═══ Data

/-! ### The ladder (R298) -/

/-- An accepted sector (R293, R318, R320): the mark's registers, the rung's counter, and the report to the translation
layer. -/
def acceptSector (b : Block) (a : Act) (r : SectorRead) (p : Int) (deep : Bool) : Block :=
  let b := (((b.putInt .CH_MARK_PMOFS a.val p).putSat .CH_MARK_PMDIST a.val (pmDist b r.scan p)).putSat .CH_MARK_SMDIST
    a.val (smDist b r.scan p)).put .CH_MARK_SOURCE a.val r.source
  let rung := if 5 ≤ r.rung then r.rung else if deep then 4 else r.source
  let b := dropSector b a r.index
  let b := if 1 ≤ rung then b.bump .CH_LADDER_n_COUNT (8 * a.val + rung - 1) else b
  sectorRecovered b a r rung

/-- Rung 8 (R298, R301). -/
def unrecovered (b : Block) (a : Act) (r : SectorRead) : Block :=
  let b := (dropSector b a r.index).bump .CH_LADDER_n_COUNT (8 * a.val + 7)
  sectorUnrecovered (b.sepia 0x0603 (srcTS a) (6 * a.val + r.head.val) r.track) a r

/-- Where a sector goes when rung 4 has failed or no samples were kept: to its next re-read, at most two in each of
rungs 5 to 7 and `CHN.RETRY_REVS` revolutions in all, else to rung 8; in rung 6 the head is offset by `CHN.RR_OFS` one way and then the
other. A source under R439 stops here. -/
def nextReread (b : Block) (a : Act) (r : SectorRead) : Block :=
  if r.dropped then dropSector b a r.index
  else if r.short then sourceFailed (dropSector b a r.index) a r
  else
    let r := if r.rung < 5 then { r with rung := 5, rereads := 0 }
             else if 2 ≤ r.rereads then { r with rung := r.rung + 1, rereads := 0 } else r
    if 8 ≤ r.rung ∨ b.cfgN .CHN_RETRY_REVS ≤ r.revs then unrecovered b a r
    else
      let b := b.onCh a (fun c => { c with
        slots := c.slots.map (fun s => if s.owner = some r.index then { s with owner := none } else s) })
      let ofs : Int := if r.rung ≠ 6 then 0 else if r.rereads = 0 then b.cfg .CHN_RR_OFS else -b.cfg .CHN_RR_OFS
      let (b, r) := rereadOffset b a r ofs
      putSector b a { r with phase := .reread, slot := none }

/-- Rung 4, on the last read of each rung only; the other re-reads go on to the next. -/
def rungFour (b : Block) (a : Act) (r : SectorRead) : Block :=
  if r.rung < 5 ∨ 2 ≤ r.rereads ∨ b.cfgN .CHN_RETRY_REVS ≤ r.revs then deepRequest (putSector b a { r with phase := .deep }) a r.index
  else nextReread b a r

/-- Rung 3's next candidate, or rung 4. -/
def rungThree (b : Block) (a : Act) (r : SectorRead) : Block :=
  match candidates b r with
  | p :: _ => putSector b a { r with phase := .replay 3 p, source := 3 }
  | [] => rungFour b a r

/-- Rungs 1 and 2 for a missed primary mark: the widened window, then the secondary mark. -/
def rungOne (b : Block) (a : Act) (r : SectorRead) : Block :=
  match findPm b r.scan (b.cfgN .CHN_WIDE_W) with
  | some p => putSector b a { r with phase := .replay 1 p, source := 1, found := some p }
  | none =>
    match findSm b r.scan (b.cfgN .CHN_SM_W) with
    | some p => putSector b a { r with phase := .replay 2 p, source := 2, found := some p }
    | none => rungThree b a r

/-- A first-pass failure (R297): the slot is held and the ladder begins; without samples it goes straight to rung 5,
counted where no slot was open. -/
def firstFailure (b : Block) (a : Act) (r : SectorRead) (missed : Bool) : Block :=
  match r.slot with
  | none => nextReread (if r.rung < 5 then b.bump .CH_EVT_SLOTFULL a.val else b) a r
  | some i =>
    let b := b.onCh a (fun c => { c with slots := vupd c.slots ⟨i % 8, by omega⟩ (fun s => { s with owner := some r.index }) })
    let b := if b.get .CH_STATE_MODE a.val = 0 then b.put .CH_STATE_MODE a.val 3 else b
    if missed then rungOne b a r else rungThree b a r

/-- A sector's read at rung 0, or a re-read's: counted, its flags reported, its samples kept, and its mark searched. -/
def readSector (b : Block) (a : Act) (r : SectorRead) (x : MarkScan) (reread : Bool) : Block :=
  let i := a.val
  let surf := 6 * i + r.head.val
  let b := (b.bump64 .CH_SECT_LO_COUNT .CH_SECT_HI_COUNT i).put .CH_STATE_MODE i 1
  let b := (b.bump .CH_EVT_TA i (x.taL + x.taT)).bump .CH_EVT_DEFECT i (x.defL + x.defT)
  let b := (b.put .CH_STATE_RDMODE i (readerMode b a r.head)).putBool .CH_STATE_FROZEN i (decide (frozenBy x ≠ 0))
  let fl := List.replicate (x.taL + x.taT) (surf, r.track, r.index, 0) ++
    List.replicate (x.defL + x.defT) (surf, r.track, r.index, 1)
  let b := b.onCh a (fun c => { c with frozen := frozenBy x, flagged := c.flagged ++ fl })
  let b := adaptAfter b a r.head.val r.zone (frozenBy x)
  let slot := readSlot b a reread
  let b := fillSlot b a slot
  let r := { r with scan := x, slot := slot.map (fun s => s.val), decoded := [], found := none, source := 0,
                    phase := .onTheFly }
  let b := b.onCh a (fun c => { c with sectors := c.sectors.filter (fun y => y.index ≠ r.index) ++ [r] })
  match findPm b x (b.cfgN .CHN_PM_W) with
  | some p => (b.onTs a (fun t => { t with pmFound := true })).onCh a (fun c => { c with
      sectors := updFirst (fun y => y.index = r.index) (fun y => { y with found := some p }) c.sectors })
  | none => firstFailure b a r true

══════

## Problem description
Your reply must repeat the entries above exactly and in full.

## Response below
/-! ### The ladder (R298) -/

/-- An accepted sector (R293, R318, R320): the mark's registers, the rung's counter, and the report to the translation
layer. -/
def acceptSector (b : Block) (a : Act) (r : SectorRead) (p : Int) (deep : Bool) : Block :=
  let b := (((b.putInt .CH_MARK_PMOFS a.val p).putSat .CH_MARK_PMDIST a.val (pmDist b r.scan p)).putSat .CH_MARK_SMDIST
    a.val (smDist b r.scan p)).put .CH_MARK_SOURCE a.val r.source
  let rung := if 5 ≤ r.rung then r.rung else if deep then 4 else r.source
  let b := dropSector b a r.index
  let b := if 1 ≤ rung then b.bump .CH_LADDER_n_COUNT (8 * a.val + rung - 1) else b
  sectorRecovered b a r rung

/-- Rung 8 (R298, R301). -/
def unrecovered (b : Block) (a : Act) (r : SectorRead) : Block :=
  let b := (dropSector b a r.index).bump .CH_LADDER_n_COUNT (8 * a.val + 7)
  sectorUnrecovered (b.sepia 0x0603 (srcTS a) (6 * a.val + r.head.val) r.track) a r

/-- Where a sector goes when rung 4 has failed or no samples were kept: to its next re-read, at most two in each of
rungs 5 to 7 and `CHN.RETRY_REVS` revolutions in all, else to rung 8; in rung 6 the head is offset by `CHN.RR_OFS` one way and then the
other. A source under R439 stops here. -/
def nextReread (b : Block) (a : Act) (r : SectorRead) : Block :=
  if r.dropped then dropSector b a r.index
  else if r.short then sourceFailed (dropSector b a r.index) a r
  else
    let r := if r.rung < 5 then { r with rung := 5, rereads := 0 }
             else if 2 ≤ r.rereads then { r with rung := r.rung + 1, rereads := 0 } else r
    if 8 ≤ r.rung ∨ b.cfgN .CHN_RETRY_REVS ≤ r.revs then unrecovered b a r
    else
      let b := b.onCh a (fun c => { c with
        slots := c.slots.map (fun s => if s.owner = some r.index then { s with owner := none } else s) })
      let ofs : Int := if r.rung ≠ 6 then 0 else if r.rereads = 0 then b.cfg .CHN_RR_OFS else -b.cfg .CHN_RR_OFS
      let (b, r) := rereadOffset b a r ofs
      putSector b a { r with phase := .reread, slot := none }

/-- Rung 4, on the last read of each rung only; the other re-reads go on to the next. -/
def rungFour (b : Block) (a : Act) (r : SectorRead) : Block :=
  if r.rung < 5 ∨ 2 ≤ r.rereads ∨ b.cfgN .CHN_RETRY_REVS ≤ r.revs then deepRequest (putSector b a { r with phase := .deep }) a r.index
  else nextReread b a r

/-- Rung 3's next candidate, or rung 4. -/
def rungThree (b : Block) (a : Act) (r : SectorRead) : Block :=
  match candidates b r with
  | p :: _ => putSector b a { r with phase := .replay 3 p, source := 3 }
  | [] => rungFour b a r

/-- Rungs 1 and 2 for a missed primary mark: the widened window, then the secondary mark. -/
def rungOne (b : Block) (a : Act) (r : SectorRead) : Block :=
  match findPm b r.scan (b.cfgN .CHN_WIDE_W) with
  | some p => putSector b a { r with phase := .replay 1 p, source := 1, found := some p }
  | none =>
    match findSm b r.scan (b.cfgN .CHN_SM_W) with
    | some p => putSector b a { r with phase := .replay 2 p, source := 2, found := some p }
    | none => rungThree b a r

/-- A first-pass failure (R297): the slot is held and the ladder begins; without samples it goes straight to rung 5,
counted where no slot was open. -/
def firstFailure (b : Block) (a : Act) (r : SectorRead) (missed : Bool) : Block :=
  match r.slot with
  | none => nextReread (if r.rung < 5 then b.bump .CH_EVT_SLOTFULL a.val else b) a r
  | some i =>
    let b := b.onCh a (fun c => { c with slots := vupd c.slots ⟨i % 8, by omega⟩ (fun s => { s with owner := some r.index }) })
    let b := if b.get .CH_STATE_MODE a.val = 0 then b.put .CH_STATE_MODE a.val 3 else b
    if missed then rungOne b a r else rungThree b a r

/-- A sector's read at rung 0, or a re-read's: counted, its flags reported, its samples kept, and its mark searched. -/
def readSector (b : Block) (a : Act) (r : SectorRead) (x : MarkScan) (reread : Bool) : Block :=
  let i := a.val
  let surf := 6 * i + r.head.val
  let b := (b.bump64 .CH_SECT_LO_COUNT .CH_SECT_HI_COUNT i).put .CH_STATE_MODE i 1
  let b := (b.bump .CH_EVT_TA i (x.taL + x.taT)).bump .CH_EVT_DEFECT i (x.defL + x.defT)
  let b := (b.put .CH_STATE_RDMODE i (readerMode b a r.head)).putBool .CH_STATE_FROZEN i (decide (frozenBy x ≠ 0))
  let fl := List.replicate (x.taL + x.taT) (surf, r.track, r.index, 0) ++
    List.replicate (x.defL + x.defT) (surf, r.track, r.index, 1)
  let b := b.onCh a (fun c => { c with frozen := frozenBy x, flagged := c.flagged ++ fl })
  let b := adaptAfter b a r.head.val r.zone (frozenBy x)
  let slot := readSlot b a reread
  let b := fillSlot b a slot
  let r := { r with scan := x, slot := slot.map (fun s => s.val), decoded := [], found := none, source := 0,
                    phase := .onTheFly }
  let b := b.onCh a (fun c => { c with sectors := c.sectors.filter (fun y => y.index ≠ r.index) ++ [r] })
  match findPm b x (b.cfgN .CHN_PM_W) with
  | some p => (b.onTs a (fun t => { t with pmFound := true })).onCh a (fun c => { c with
      sectors := updFirst (fun y => y.index = r.index) (fun y => { y with found := some p }) c.sectors })
  | none => firstFailure b a r true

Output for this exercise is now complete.